[Collected data]

-- ==== Sys2Proof/Machine/EngVec.lean ====
section
/-! DEFINITION. The vector slot (R116, R117): what each instruction computes, under the arithmetic rules R105 to R110. -/

namespace Sys2Proof.Machine

/-- A destination with its new lanes, each with the flags it sets; the predicate picks among them (R114). -/
inductive VDst where
  /-- eight 16-bit lanes of a V register -/
  | v16 (r : Nat) (l : List (Nat × FlagSet))
  /-- four 32-bit lanes of a V register -/
  | v32 (r : Nat) (l : List (Nat × FlagSet))
  /-- a V register written whole under bit 0 (R108) -/
  | vw (r : Nat) (x : Quad) (g : FlagSet)
  /-- eight 32-bit lanes of an accumulator -/
  | acc (r : Nat) (l : List (Nat × FlagSet))
  | p (r : Nat) (x : Byte) (g : FlagSet)
  | s (r : Nat) (x : Word)
  deriving DecidableEq, Repr

/-! ## Reading operands -/

def vNat (b : EBank) (i : BitVec 5) : Nat := (b.getV i.toNat).toNat

/-- Components of a C16 word. -/
def c16 (b : EBank) (i : BitVec 5) : List Int := slanes 16 8 (vNat b i)
def c32 (b : EBank) (i : BitVec 5) : List Int := slanes 32 4 (vNat b i)
def f16 (b : EBank) (i : BitVec 5) : List Fp := fps binary16 16 8 (vNat b i)
def f32 (b : EBank) (i : BitVec 5) : List Fp := fps binary32 32 4 (vNat b i)

/-- Accumulator lanes as int32 and as binary32. -/
def accInts (b : EBank) (i : BitVec 5) : List Int := slanes 32 8 (b.getA (i.toNat % 8)).toNat
def accFps (b : EBank) (i : BitVec 5) : List Fp := fps binary32 32 8 (b.getA (i.toNat % 8)).toNat

/-- SH = IMM8[4:0]. -/
def shOf (x : VArgs) : Nat := x.imm.toNat % 32

/-! ## Making lanes -/

def satLane (w b : Nat) (x : Int) : Nat × FlagSet :=
  let (y, g) := sat b x
  (ofSigned w y, g)

def sat16 (l : List Int) : List (Nat × FlagSet) := l.map (satLane 16 bound16)
def sat32 (l : List Int) : List (Nat × FlagSet) := l.map (satLane 32 bound32)

/-- Lanes that only move bits. -/
def plain (l : List Nat) : List (Nat × FlagSet) := l.map (fun x => (x, 0))

/-- A word of bits moved, in lanes of its format: per lane for lane formats, whole for B words (R108); bits [119:112] of a B8 word are
written as 0 (R104). -/
def moveDst (fmt r : Nat) (x : Quad) : VDst :=
  if fmt = 4 then .vw r x 0
  else if fmt = 5 then .vw r (x &&& ~~~(0xFF#128 <<< 112)) 0
  else if fmt = 1 ∨ fmt = 3 then .v32 r (plain (lanes 32 4 x.toNat))
  else .v16 r (plain (lanes 16 8 x.toNat))

/-- A B result; its tag is the tag of operand A (R108). -/
def bDst (fmt r tag : Nat) (xs : List Int) (d : Nat) : VDst :=
  let (x, g) := bResult fmt tag xs d
  .vw r x g
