-- ==== Sys2Proof/Machine/Reduce.lean ====
section
/-! DEFINITION. Reduction groups (R219 to R228): the entry node, the wide form, the entries of the routers, the root slots, rounding at
the root, rounds, and the registers of a group. -/

namespace Sys2Proof.Machine

def oRed (g : Nat) : Nat := 0x40000 + 0x40 * g
def oRedMem (g i : Nat) : Nat := 0x80000 + 0x100 * g + 4 * i

def State.grp (s : State) (g : Nat) : RedGroup := SMap.get (fun _ => {}) s.net.groups g
def State.setGrp (s : State) (g : Nat) (x : RedGroup) : State :=
  { s with net := { s.net with groups := SMap.set (fun _ => {}) s.net.groups g x } }

def State.redFmt (s : State) (g : Nat) : Nat := s.fld (oRed g) 3 0
def State.redRoot (s : State) (g : Nat) : Nat := s.fld (oRed g) 25 24
def State.redWidth (s : State) (g : Nat) : Nat := s.fld (oRed g + 4) 11 0
def State.redReady (s : State) (g : Nat) : Bool := s.bit (oRed g) 31 && s.bit (oRed g) 30

/-- The reduction address (R219). -/
def redGroupOf (a : Nat) : Nat := a / 2 ^ 23 % 512
def redRoundOf (a : Nat) : Nat := a / 2 ^ 15 % 256
def redWordOf (a : Nat) : Nat := a / 2 ^ 4 % 2048

/-! ## The wide form (R222) -/

/-- Slots and special flags of one word. -/
def wideOf (fmt : Nat) (x : Quad) : List Int × List Nat :=
  match fmt with
  | 0 => (slanes 16 8 x.toNat, [])
  | 1 => (slanes 32 4 x.toNat, [])
  | 2 =>
    let l := fps binary16 16 8 x.toNat
    (l.map (fun f => f.scaled (-24)),
     l.map (fun f => match f with | .nan _ => 4 | .inf n => if n then 2 else 1 | .fin .. => 0))
  | 3 => ((lanes 32 4 x.toNat).map (fun n => (n : Int)), [])
  | f => (bVals f x, [])

/-- Addition of two wide forms. -/
def wideAdd (fmt : Nat) (a b : List Int) : List Int :=
  if fmt = 3 then
    List.zipWith (fun x y => ((binary32.sum [(Fp.ofBits binary32 x.toNat).term, (Fp.ofBits binary32 y.toNat).term]).1 : Int)) a b
  else List.zipWith (· + ·) a b

def specialAdd (a b : List Nat) : List Nat := List.zipWith (· ||| ·) a b

/-- The result word at the root, and the saturations, infinities and overflows in it. -/
def redResult (fmt shift tag : Nat) (v : List Int) (sp : List Nat) : Quad × Nat :=
  let join (w : Nat) (l : List Nat) : Quad := BitVec.ofNat 128 (joinLanes w l)
  match fmt with
  | 0 =>
    let r := v.map (fun x => sat bound16 (rne x shift))
    (join 16 (r.map (fun p => ofSigned 16 p.1)), (r.filter (fun p => p.2 ≠ 0)).length)
  | 1 =>
    let r := v.map (fun x => sat bound32 (rne x shift))
    (join 32 (r.map (fun p => ofSigned 32 p.1)), (r.filter (fun p => p.2 ≠ 0)).length)
  | 2 =>
    let one (x : Int) (f : Nat) : Nat × Nat :=
      if 4 ≤ f ∨ f = 3 then (binary16.qnan, 0)
      else if f = 1 then (binary16.infBits false, 1)
      else if f = 2 then (binary16.infBits true, 1)
      else
        let (b, g) := binary16.round (decide (x < 0)) x.natAbs (-24)
        (b, if g &&& flagOvf ≠ 0 then 1 else 0)
    let r := List.zipWith one v sp
    (join 16 (r.map Prod.fst), (r.map Prod.snd).sum)
  | 3 =>
    let r := v.map (fun x => match Fp.ofBits binary32 x.toNat with
      | .nan _ => (binary32.qnan, 0) | .inf n => (binary32.infBits n, 1) | .fin .. => (x.toNat, 0))
    (join 32 (r.map Prod.fst), (r.map Prod.snd).sum)
  | f =>
    let (e, ms, _) := norm (boundB f) v 0
    let n := (v.filter (fun x => decide (boundB f < (rne x e).natAbs))).length
    (bWord f e tag ms, n)

/-! ## Paths and masks (R220, R223) -/

/-- The router of the root store, and the mark of a packet that reached it. -/
def rootRouter (t : Nat) : Nat := 20 * t + 9
def atStore : Nat := 88

/-- The entry node of a logical engine's contribution. -/
def entryOf (l : Nat) : Nat := 20 * (l / 256) + l % 256 / 16

/-- R223: the mask of the members whose path to the root crosses router `r`, for one word. -/
def State.expected (s : State) (g r word : Nat) : BitVec 64 :=
  let x := s.grp g
  let v : RouteEnv := { s.routeEnv with oos := x.oos }
  let dst := rootRouter (s.redRoot g)
  x.members.foldl (fun m (i, l) =>
    if (v.path dst word (entryOf l)).contains r then m ||| BitVec.ofNat 64 (2 ^ i) else m) 0

/-- Where a wide packet goes from router `r`. -/
def State.wideNext (s : State) (w : Wide) : Nat :=
  let dst := rootRouter (s.redRoot w.group)
  if w.at_ = dst then atStore else (s.routeEnv.next w.at_ dst w.word).getD w.at_

/-! ## Entries of the routers -/

def State.entry (s : State) (r i : Nat) : Option Wide := SMap.get (fun _ => none) s.net.entries (r * 32 + i)
def State.setEntry (s : State) (r i : Nat) (w : Option Wide) : State :=
  { s with net := { s.net with entries := SMap.set (fun _ => none) s.net.entries (r * 32 + i) w } }

/-- The entry of router `r` with the key of a packet. -/
def State.findEntry (s : State) (r : Nat) (w : Wide) : Option (Nat × Wide) :=
  (List.range 32).findSome? (fun i =>
    match s.entry r i with
    | some x => if x.group = w.group ∧ x.round = w.round ∧ x.word = w.word then some (i, x) else none
    | none => none)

Aim of the task — Starting with the line that holds "def oRed (g" and ending with the line that holds "overflows in it. -/", retype every line in the data above exactly, and nothing else.

Solution —
def oRed (g : Nat) : Nat := 0x40000 + 0x40 * g
def oRedMem (g i : Nat) : Nat := 0x80000 + 0x100 * g + 4 * i

def State.grp (s : State) (g : Nat) : RedGroup := SMap.get (fun _ => {}) s.net.groups g
def State.setGrp (s : State) (g : Nat) (x : RedGroup) : State :=
  { s with net := { s.net with groups := SMap.set (fun _ => {}) s.net.groups g x } }

def State.redFmt (s : State) (g : Nat) : Nat := s.fld (oRed g) 3 0
def State.redRoot (s : State) (g : Nat) : Nat := s.fld (oRed g) 25 24
def State.redWidth (s : State) (g : Nat) : Nat := s.fld (oRed g + 4) 11 0
def State.redReady (s : State) (g : Nat) : Bool := s.bit (oRed g) 31 && s.bit (oRed g) 30

/-- The reduction address (R219). -/
def redGroupOf (a : Nat) : Nat := a / 2 ^ 23 % 512
def redRoundOf (a : Nat) : Nat := a / 2 ^ 15 % 256
def redWordOf (a : Nat) : Nat := a / 2 ^ 4 % 2048

/-! ## The wide form (R222) -/

/-- Slots and special flags of one word. -/
def wideOf (fmt : Nat) (x : Quad) : List Int × List Nat :=
  match fmt with
  | 0 => (slanes 16 8 x.toNat, [])
  | 1 => (slanes 32 4 x.toNat, [])
  | 2 =>
    let l := fps binary16 16 8 x.toNat
    (l.map (fun f => f.scaled (-24)),
     l.map (fun f => match f with | .nan _ => 4 | .inf n => if n then 2 else 1 | .fin .. => 0))
  | 3 => ((lanes 32 4 x.toNat).map (fun n => (n : Int)), [])
  | f => (bVals f x, [])

/-- Addition of two wide forms. -/
def wideAdd (fmt : Nat) (a b : List Int) : List Int :=
  if fmt = 3 then
    List.zipWith (fun x y => ((binary32.sum [(Fp.ofBits binary32 x.toNat).term, (Fp.ofBits binary32 y.toNat).term]).1 : Int)) a b
  else List.zipWith (· + ·) a b

def specialAdd (a b : List Nat) : List Nat := List.zipWith (· ||| ·) a b

/-- The result word at the root, and the saturations, infinities and overflows in it. -/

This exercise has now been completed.